I really enjoyed this list until your assessment of "The Art of the Steal." It's clear you've simply accepted the argument put forward by the extremely biased filmmaker, without really investigating the issue to find the truth behind the lies swirling from both sides.
"The Art of the Steal" is but one opinion on an extremely complicated issue. Have you questioned other parts of Barnes' will, that the Foundation and/or Merion Township have flaunted and broken in the past decades? Or have you really spent time to weigh other sides of the debate?
It's fine to like a documentary because of its razor-sharp commentary, thoughtful execution and persuasive content; however, to simply parade around holding the banner of the filmmaker's agenda without really grasping (or even attempting to, it seems) the enormity of the situation is yet another reason why 7x7's hyperbole is often its major Achilles heel.
I hope the Oscar judges are also impressed by "The Tillman Story". Amir Bar-Lev's film contributed to restoring Pat's legacy by honoring the man, not the myth. The iconoclast, not the icon. As his mother said, “Pat would have wanted to be remembered as an individual, not as a stock figure or political prop. Pat was a real hero, not what they used him as.”
However, Amir Bar-Lev's portrayal of the story ended too soon, with the 8-01-07 Congressional hearing.
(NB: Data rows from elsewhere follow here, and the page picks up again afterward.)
/-- A fault marks its class as outstanding on its source, and a condition that stands is noted (R488, R489). -/
theorem State.fault_marks (s : State) (src : Nat) (cls : BitVec 2) (inst : Nat) (detail : W64) :
    bit ((s.fault src cls inst detail true).getSrc src).outCls cls.toNat = true ∧ inst ∈ ((s.fault src cls inst detail true).getSrc src).conds := by
  have hmark : ∃ x, (s.fault src cls inst detail true).getSrc src = x ∧ bit x.outCls cls.toNat = true ∧ inst ∈ x.conds := by
    unfold State.fault State.faultInj
    dsimp only
    generalize hm : s.updSrc src _ = m
    refine ⟨m.getSrc src, ?_, ?_⟩
    · split <;> split <;> simp only [State.getSrc_writeRec, State.getSrc_aer, State.getSrc_raise]
    · rw [← hm, State.getSrc_updSrc]
      refine ⟨bit_setBit_self _ cls.isLt, ?_⟩
      dsimp only
      split
      · exact List.mem_cons_self ..
      · next h => simpa using h
  obtain ⟨x, hx, hbit, hcond⟩ := hmark
  exact hx ▸ ⟨hbit, hcond⟩

/-! ### Steps 6 to 10 of a cold power-up (R83) -/

theorem QuadRuns.of_work {k : Nat} {h : Option W32} {s t : State} (hr : QuadRuns k h s) (hw : WorkRestarts s t) : QuadRuns k h t where
  job := (congrArg Quad.job (hw.getQuad k)).trans hr.job
  divAct := (congrArg Quad.divAct (hw.getQuad k)).trans hr.divAct
  shutdown := (congrArg Quad.shutdown (hw.getQuad k)).trans hr.shutdown
  clocked := (BringsUp.of_work hw).up k hr.clocked

theorem QuadDark.of_work {k : Nat} {s t : State} (hd : QuadDark k s) (hw : WorkRestarts s t) : QuadDark k t :=
  ⟨(congrArg Quad.shutdown (hw.getQuad k)).trans hd.1, (congrArg (bit ·.pwr k) hw.glb).trans hd.2⟩

/-- Work that starts again after a power-up leaves what the power-up has brought. -/
theorem BroughtUp.of_work {t0 : Nat} {s t u : State} (h : BroughtUp t0 s t) (hw : WorkRestarts t u) : BroughtUp t0 s u := by
  obtain ⟨⟨hlanes, hops, hmeter, hfuse, hmem, hpend⟩, hthn, hchn, hmot⟩ := (BringsUp.of_work hw).kept
  obtain ⟨klanes, kops, kmeter, kfuse, kmem, kpend⟩ := h.kept
  exact {
    kept := ⟨hlanes.trans klanes, hops.trans kops, hmeter.trans kmeter, hfuse.trans kfuse, hmem.trans kmem, hpend.trans kpend⟩
    glb := (congrArg (fun x : Glb => ({ x with clk := s.glb.clk, pwr := s.glb.pwr } : Glb)) hw.glb).trans h.glb
    role := (congrArg (fun x : Thn => x.a.role) hthn).trans h.role
    load := (congrArg Chain.loadNext hchn).trans h.load
    cause := hw.cause.trans h.cause
    hosts := fun q => (hw.hosts q).trans (h.hosts q)
    motors := fun n hn => (congrArg (fun m => (tabGet motorReset m n).st) hmot).trans (h.motors n hn)
    domains := fun d hd hd' => (BringsUp.of_work hw).up d (h.domains d hd hd')
    runs := fun k hk hs => (h.runs k hk hs).of_work hw
    dark := fun k hk hd => (h.dark k hk hd).of_work hw
    time := fun ht => (h.time ht).trans_eq (congrArg BitVec.toNat hw.time).symm }

section
variable {t0 : Nat} {s : State}

theorem State.firstUp_does (t0 : Nat) (s : State) : BroughtUp t0 s (s.firstUp t0) := by
  have h := s.bringUp_does t0
  unfold State.firstUp State.raiseIf
  split
  · exact h.of_work (.raise ..)
  · exact h

theorem BroughtUp.alive {t : State} (h : BroughtUp t0 s t) : t.alive = s.alive :=
  (congrArg (fun x : Glb => x.powered && !x.devStop && !x.pins) h.glb :)

/-- Epochs that are exhausted are reported once HOST runs (R515). -/
theorem State.firstUp_reports (ha : s.alive = true) (he : s.fuse.epochExh = true) : bit (s.firstUp t0).evt.stat 374 = true := by
  have h := s.bringUp_does t0
  have hon : (s.bringUp t0).on dHOST = true := by
    obtain ⟨-, hclk⟩ := h.domains dHOST (by decide) (by decide)
    simp only [State.on, h.alive, ha, hclk, Bool.and_self]
  unfold State.firstUp State.raiseIf
  rw [he, if_pos rfl]
  exact State.raise_stat_self (src := 374) hon (by decide)

/-- Every domain that is no quad, and every quad that is not in latched shutdown, has power and a clock. -/
theorem BroughtUp.powered {t : State} (h : BroughtUp t0 s t) : ∀ d < 80, 68 ≤ d ∨ (s.getQuad d).shutdown = false → t.clocked d := by
  intro d hd hq
  by_cases hd' : 68 ≤ d
  · exact h.domains d hd' hd
  · exact (h.runs d (by omega) (hq.resolve_left hd')).clocked

end

/-! ### A cold power-up (R83, R84, R515, R520) -/

/-- What a cold power-up starts from: the reset values, with the fuses, host memory and the work queue kept, its cause recorded, and the
epochs exhausted or one to be programmed (R515, R520). -/
structure ColdStart (cause : ColdCause) (s t : State) : Prop where
  glb   : t.glb = { resetGlb with
    powered := true, resOk := true, clkMode := bit (s.getFuse 5 2) 0, clkModeOn := bit (s.getFuse 5 2) 0
    rstCause := if cause = .vin then 1 else 2 }
  empty : t.quads = [] ∧ t.lanes = [] ∧ t.ops = [] ∧ t.meter = resetMeter
  kept  : t.hostMem = s.hostMem ∧ t.pending = s.pending ∧ t.fuse.words = s.fuse.words ∧ t.fuse.wl = s.fuse.wl ∧ t.fuse.rl = s.fuse.rl
  spent : s.bootEpoch = some 4095 → t.fuse.epochExh = true ∧ t.fuse.epochPend = false ∧ bit t.flt.cause 3 = true
  fresh : s.bootEpoch ≠ some 4095 → t.fuse.epochExh = false ∧ t.fuse.epochPend = true

/-- Exhausted epochs are noted and are the cause SEAL of SVCREQ (R515, R520). -/
theorem State.exhaust_does (s : State) : s.exhaust.glb = s.glb ∧ s.exhaust.quads = s.quads ∧ s.exhaust.lanes = s.lanes ∧ s.exhaust.ops = s.ops ∧
    s.exhaust.meter = s.meter ∧ s.exhaust.hostMem = s.hostMem ∧ s.exhaust.pending = s.pending ∧
    s.exhaust.fuse.words = s.fuse.words ∧ s.exhaust.fuse.wl = s.fuse.wl ∧ s.exhaust.fuse.rl = s.fuse.rl ∧ s.exhaust.fuse.epochExh = true ∧
    s.exhaust.fuse.epochPend = false ∧ bit s.exhaust.flt.cause 3 = true := by
  have hcause : ∀ (t : State), bit (t.setCause 3 true).flt.cause 3 = true := fun t => by
    unfold State.setCause
    simp only [State.raiseIf_frame]
    exact bit_setBit_self (i := 3) _ (by decide)
  unfold State.exhaust
  refine ⟨?_, ?_, ?_, ?_, ?_, ?_, ?_, ?_, ?_, ?_, ?_, ?_, hcause _⟩ <;> simp

/-- The state at the start of a cold power-up. -/
def State.coldStart (cause : ColdCause) (s : State) : State :=
  let t : State := { s.coldState with glb := { resetGlb with
    powered := true, resOk := true, clkMode := bit (s.getFuse 5 2) 0, clkModeOn := bit (s.getFuse 5 2) 0
    rstCause := if cause = .vin then 1 else 2 } }
  if s.bootEpoch = some 4095 then t.exhaust else t

theorem State.coldStart_starts (cause : ColdCause) (s : State) : ColdStart cause s (s.coldStart cause) := by
  unfold State.coldStart
  dsimp only
  generalize ht : ({ s.coldState with glb := _ } : State) = t
  split
  · next he =>
    obtain ⟨hglb, hquads, hlanes, hops, hmeter, hmem, hpend, hwords, hwl, hrl, hexh, hnone, hcause⟩ := t.exhaust_does
    subst ht
    exact ⟨hglb, ⟨hquads, hlanes, hops, hmeter⟩, ⟨hmem, hpend, hwords, hwl, hrl⟩, fun _ => ⟨hexh, hnone, hcause⟩, fun h => absurd he h⟩
  · next he =>
    subst ht
    exact ⟨rfl, ⟨rfl, rfl, rfl, rfl⟩, ⟨rfl, rfl, rfl, rfl, rfl⟩, fun h => absurd h he, fun _ => ⟨rfl, rfl⟩⟩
Last July, I sent him a letter (see “The [Untold] Tillman Story” at http://www.feralfirefighter.blogspot.com) arguing that his film would have more "impact" if it also told the “untold story” of how President Obama and the Democratic Congress continued the Army & Bush administration cover-up of Tillman's friendly-fire death.
Instead, "The Tillman Story" was dismissed by the media as not presenting any "news" about the Tillman story. His film wasn't controversial, it threatened none of the politicians still in office. Gen. McChrystal, who personally led the cover-up, was barely a footnote in the film and is off making $50,000 on the lecture circuit ... meanwhile, the film is no longer showing after peaking at only 28 screens.
Just before the 2006 mid-term elections, Kevin Tillman published his eloquent letter, “After Pat’s Birthday”. Kevin had hoped a Democratic Congress would bring accountability back to our country. But, just as with warrantless wiretapping and torture, those responsible for the cover-up of his brother’s friendly-fire death have never been held accountable for their actions.
To learn more about the Tillman story, I'd suggest Mary Tillman's "Boots on the Ground by Dusk" (revised paperback at blurb.com), Jon Krakauer's paperback edition of "Where Men Win Glory", or the feralfirefighter blog. And of course, see the film on DVD (2/1 release). Hopefully, Amir Bar-Lev has added footage to the film’s DVD extras that will tell some of this “untold story”.